- Falmouth
- Coordinates: 41°29′19″S 148°15′26″E﻿ / ﻿41.4887°S 148.2573°E
- Population: 102 (2016 census)
- Postcode(s): 7215
- Location: 14 km (9 mi) NE of St Marys
- LGA(s): Break O'Day
- Region: North-east Tasmania
- State electorate(s): Lyons
- Federal division(s): Lyons
Localities around Falmouth:
| Upper Scamander | Scamander | Henderson Lagoon |
| St Marys | Falmouth | Tasman Sea |
| St Marys Pass State Reserve | St Patricks Head State Reserve | Four Mile Creek |

= Falmouth, Tasmania =

Falmouth is a locality and small rural community in the local government area of Break O'Day, in the North-east region of Tasmania. It is located about 14 km north-east of the town of St Marys. The Tasman Sea forms most of its eastern boundary, with the remainder being the centre line of Henderson Lagoon.
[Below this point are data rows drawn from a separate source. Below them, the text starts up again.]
-- ==== Sys2Proof/WellFormed.lean ====
section
/-!
DEFINITION. Which instructions are well formed: the operand range of 30_encoding.md R84.
Every 9-bit symbol field is accepted when read (43_header_codec.md R144), so `l` has no check.
-/

namespace Sys2Proof

/-- The operand ranges. A code is 1 to 256 bits (R84). HUFFCORE issues `out_width` 1 to 256, but R53 gives WRITEBITS its effect
at every width, so no width is ill formed (notes/assumptions/39.md). -/
def Instr.wellFormed : Instr → Bool
  | .c code => decide (1 ≤ code.length ∧ code.length ≤ Config.codeMax)
  | .t code => decide (1 ≤ code.length ∧ code.length ≤ Config.codeMax)
  | .compress | .decompress | .count | .build | .gencodes | .cMark | .hdrser | .cRewind | .encode | .cTerm
  | .dMark | .hdrdes | .walk | .walkInt | .closePhase | .readByte | .readBit | .reset | .writeBits _ _ | .close
  | .m _ | .n | .l _ => true

/-- `i` is well formed. -/
abbrev Instr.WellFormed (i : Instr) : Prop := i.wellFormed = true

end Sys2Proof
end

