-- ==== Sys2Proof/Machine/Header.lean ====
section
/-!
DEFINITION. HeaderCodec: the operations HDRSER and HDRDES (43_header_codec.md R135 to R145), and what the tokens N and
L do to the deserializer.
-/

namespace Sys2Proof.Machine

/-! ### Serialize -/

/-- The traversal stack starts empty (R35). -/
def State.clearStk (s : State) : State := { s.setRegs { s.regs with sp := 0 } with stk := [] }

/-- `ser(i)`, in preorder (R135, R139), by recursion (R15). The first argument is how many entries the traversal stack
still holds (R35). -/
def ser : Nat → Idx → State → Answer State
  | 0, _, _ => .fault .traversalTooDeep
  | k + 1, i, s =>
    match s.nodeAt i with
    | none => .fault .noSuchNode
    | some (.leaf sym _) => .next (s.emitL sym)
    | some (.inner _ l r) => andThen (ser k l s.emitN) (ser k r)

/-- HDRSER (R135). -/
def execHdrser (s : State) : Answer State :=
  andThen (ser Config.nodeCap s.regs.root s.clearStk) fun s1 => .next (s1.setPhase .cRewind)

/-! ### Deserialize -/

/-- `nnodes = NODE_CAP` (R140, R142). -/
def State.storeFull (s : State) : Bool := decide (Config.nodeCap ≤ s.regs.nnodes.toNat)

/-- `i := nnodes; nnodes <- nnodes + 1`: the entry of a token is reserved when the token is met (R32, R140). -/
def State.reserve (s : State) : State := s.setRegs { s.regs with nnodes := s.regs.nnodes + 1 }

/-- `node[i] <- { leaf = 1, sym }`, any 9-bit value (R140, R144); `weight` is unspecified (R32, U3,
notes/assumptions/7.md). -/
def State.putLeaf (s : State) (i : Idx) (sym : Sym) : State :=
  (s.setNode i (.leaf sym (s.freeValue 32))).tookFree

/-- `node[i] <- { leaf = 0, left = l, right = r }`; `weight` is unspecified (R32, R140, U3). -/
def State.putInner (s : State) (i l r : Idx) : State :=
  (s.setNode i (.inner (s.freeValue 32) l r)).tookFree

/-- Another traversal stack, with `sp` its depth (R28, R35), modulo 2^10 (notes/assumptions/40.md). -/
def State.setStk (s : State) (st : List (Idx × BitVec 2)) : State :=
  { s.setRegs { s.regs with sp := BitVec.ofNat 10 st.length } with stk := st }

/-- The tree is complete: `root <- i; cur <- root; phase <- D_ROOT` (R140). -/
def State.headerDone (s : State) (i : Idx) : State :=
  ((s.setStk []).setRegs { (s.setStk []).regs with root := i, cur := i }).setPhase .dRoot

/-- The subtree of node `i` is complete. An entry `(j, 0)` of the stack waits for its left subtree and now waits for its
right one; an entry `(j, 1)` is complete too: its left child is `j + 1`, the preorder index (R143), its right child
`i`. With no entry left the header is complete (R140, R86 (b)). DESIGN CHOICE: R35 gives the visit state its width only;
0 waits for the left subtree, any other value for the right one, and only internal nodes are pushed
(notes/assumptions/34.md); a `j` the store has no entry for completes without a write (notes/assumptions/37.md). -/
def closeSubtree : List (Idx × BitVec 2) → Idx → State → State
  | [], i, s => s.headerDone i
  | (j, v) :: st, i, s =>
    if v = 0 then s.setStk ((j, 1) :: st) else closeSubtree st j (s.putInner j (j + 1) i)

/-- The nine bits of a leaf's field, then the leaf; `END` among them is CorruptHeaderError (R140, R141). -/
def State.leafField (s : State) (i : Idx) (bs : Bits) : State :=
  match s.readField Config.symW bs with
  | (true, s1) => closeSubtree s1.stk i (s1.putLeaf i (s1.regs.acc.setWidth 9))
  | (false, s1) => s1.raise .corruptHeader

/-- The token N: an internal node, waiting for its left subtree, visit state 0 (R82, R140, R142; notes/assumptions/34.md).
DESIGN CHOICE: it is pushed whatever the stack holds, also beside `NODE_CAP` entries (notes/assumptions/40.md). -/
def State.tokenN (s : State) : State :=
  if s.storeFull then s.raise .corruptHeader
  else (s.reserve.tookBit false).setStk ((s.regs.nnodes, 0) :: s.stk)

/-- The token L, `bs` being the bits after its flag (R83, R140, R142). -/
def State.tokenL (s : State) (bs : Bits) : State :=
  if s.storeFull then s.raise .corruptHeader
  else (s.reserve.tookBit true).leafField s.regs.nnodes bs

/-- One call of `des` up to the node's own bits: the capacity is checked before the flag is read, and the index is
reserved before it too (R140 to R142). -/
def State.headerToken (s : State) : State :=
  if s.storeFull then s.raise .corruptHeader
  else
    match s.bitsLeft with
    | [] => s.reserve.sawBitEnd.raise .corruptHeader
    | false :: _ => s.tokenN
    | true :: bs => s.tokenL bs

/-- Tokens, until the phase is left. Every token takes a node, so one more call than `NODE_CAP` never runs out (R142). -/
def headerLoop : Nat → State → State
  | 0, s => s.raise .corruptHeader
  | k + 1, s =>
    if s.headerToken.phase = .dHdr then headerLoop k s.headerToken else s.headerToken

/-- `nnodes <- 0`, the stack empty, in phase D_HDR (R140, R35). -/
def State.startHeader (s : State) : State :=
  (s.clearStk.setRegs { s.clearStk.regs with nnodes := 0 }).setPhase .dHdr

/-- HDRDES (R140). Outside the operation the stack is empty (R35, notes/assumptions/21.md). -/
def execHdrdes (s : State) : Answer State :=
  s.withBits fun s0 =>
    .next { headerLoop (Config.nodeCap + 1) s0.startHeader with stk := [] }

end Sys2Proof.Machine
end

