@[simp] theorem State.tookBit_phase (b : Bool) : (s.tookBit b).phase = s.phase := rfl
@[simp] theorem State.tookBit_flags (b : Bool) : (s.tookBit b).flags = s.flags := rfl
@[simp] theorem State.tookBit_regs (b : Bool) : (s.tookBit b).regs = s.regs := rfl
@[simp] theorem State.tookBit_freq (b : Bool) : (s.tookBit b).freq = s.freq := rfl
@[simp] theorem State.tookBit_node (b : Bool) : (s.tookBit b).node = s.node := rfl
@[simp] theorem State.tookBit_pq (b : Bool) : (s.tookBit b).pq = s.pq := rfl
@[simp] theorem State.tookBit_code (b : Bool) : (s.tookBit b).code = s.code := rfl
@[simp] theorem State.tookBit_stk (b : Bool) : (s.tookBit b).stk = s.stk := rfl
@[simp] theorem State.tookBit_marker (b : Bool) : (s.tookBit b).marker = s.marker := rfl
@[simp] theorem State.tookBit_inp (b : Bool) : (s.tookBit b).inp = { s.inp with pos := s.inp.pos + 1, rsp := some (.bit b) } := rfl
@[simp] theorem State.tookBit_out (b : Bool) : (s.tookBit b).out = s.out := rfl
@[simp] theorem State.tookBit_cmd (b : Bool) : (s.tookBit b).cmd = s.cmd := rfl
@[simp] theorem State.tookBit_trace (b : Bool) : (s.tookBit b).trace = s.trace ++ [.readBit (some b)] := rfl
@[simp] theorem State.tookBit_freeCtr (b : Bool) : (s.tookBit b).freeCtr = s.freeCtr := rfl

@[simp] theorem State.sawBitEnd_phase : s.sawBitEnd.phase = s.phase := rfl
@[simp] theorem State.sawBitEnd_flags : s.sawBitEnd.flags = s.flags := rfl
@[simp] theorem State.sawBitEnd_regs : s.sawBitEnd.regs = s.regs := rfl
@[simp] theorem State.sawBitEnd_freq : s.sawBitEnd.freq = s.freq := rfl
@[simp] theorem State.sawBitEnd_node : s.sawBitEnd.node = s.node := rfl
@[simp] theorem State.sawBitEnd_pq : s.sawBitEnd.pq = s.pq := rfl
@[simp] theorem State.sawBitEnd_code : s.sawBitEnd.code = s.code := rfl
@[simp] theorem State.sawBitEnd_stk : s.sawBitEnd.stk = s.stk := rfl
@[simp] theorem State.sawBitEnd_marker : s.sawBitEnd.marker = s.marker := rfl
@[simp] theorem State.sawBitEnd_inp : s.sawBitEnd.inp = { s.inp with rsp := some .endOfData } := rfl
@[simp] theorem State.sawBitEnd_out : s.sawBitEnd.out = s.out := rfl
@[simp] theorem State.sawBitEnd_cmd : s.sawBitEnd.cmd = s.cmd := rfl
@[simp] theorem State.sawBitEnd_trace : s.sawBitEnd.trace = s.trace ++ [.readBit none] := rfl
@[simp] theorem State.sawBitEnd_freeCtr : s.sawBitEnd.freeCtr = s.freeCtr := rfl

@[simp] theorem State.rewind_phase : s.rewind.phase = s.phase := rfl
@[simp] theorem State.rewind_flags : s.rewind.flags = s.flags := rfl
@[simp] theorem State.rewind_regs : s.rewind.regs = s.regs := rfl
@[simp] theorem State.rewind_freq : s.rewind.freq = s.freq := rfl
@[simp] theorem State.rewind_node : s.rewind.node = s.node := rfl
@[simp] theorem State.rewind_pq : s.rewind.pq = s.pq := rfl
@[simp] theorem State.rewind_code : s.rewind.code = s.code := rfl
@[simp] theorem State.rewind_stk : s.rewind.stk = s.stk := rfl
@[simp] theorem State.rewind_marker : s.rewind.marker = s.marker := rfl
@[simp] theorem State.rewind_inp : s.rewind.inp = { s.inp with pos := 0, rsp := some .ack } := rfl
@[simp] theorem State.rewind_out : s.rewind.out = s.out := rfl
@[simp] theorem State.rewind_cmd : s.rewind.cmd = s.cmd := rfl
@[simp] theorem State.rewind_trace : s.rewind.trace = s.trace ++ [.reset] := rfl
@[simp] theorem State.rewind_freeCtr : s.rewind.freeCtr = s.freeCtr := rfl

@[simp] theorem State.writeBits_phase (w v : Nat) : (s.writeBits w v).phase = s.phase := rfl
@[simp] theorem State.writeBits_flags (w v : Nat) : (s.writeBits w v).flags = s.flags := rfl
@[simp] theorem State.writeBits_regs (w v : Nat) : (s.writeBits w v).regs = s.regs := rfl
@[simp] theorem State.writeBits_freq (w v : Nat) : (s.writeBits w v).freq = s.freq := rfl
@[simp] theorem State.writeBits_node (w v : Nat) : (s.writeBits w v).node = s.node := rfl
@[simp] theorem State.writeBits_pq (w v : Nat) : (s.writeBits w v).pq = s.pq := rfl
@[simp] theorem State.writeBits_code (w v : Nat) : (s.writeBits w v).code = s.code := rfl
@[simp] theorem State.writeBits_stk (w v : Nat) : (s.writeBits w v).stk = s.stk := rfl
@[simp] theorem State.writeBits_marker (w v : Nat) : (s.writeBits w v).marker = s.marker := rfl
@[simp] theorem State.writeBits_inp (w v : Nat) : (s.writeBits w v).inp = s.inp := rfl
@[simp] theorem State.writeBits_out (w v : Nat) : (s.writeBits w v).out = { s.out with bits := s.out.bits ++ bits w v } := rfl
@[simp] theorem State.writeBits_cmd (w v : Nat) : (s.writeBits w v).cmd = s.cmd := rfl
@[simp] theorem State.writeBits_trace (w v : Nat) : (s.writeBits w v).trace = s.trace ++ [.writeBits w v] := rfl
@[simp] theorem State.writeBits_freeCtr (w v : Nat) : (s.writeBits w v).freeCtr = s.freeCtr := rfl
The 2016 census determined a population of 102 for the state suburb of Falmouth.

==History==
The locality name is believed to be derived from Falmouth, a seaport in Cornwall, England.

==Road infrastructure==
The Tasman Highway passes through from south to north, and intersects with the Esk Highway within the locality.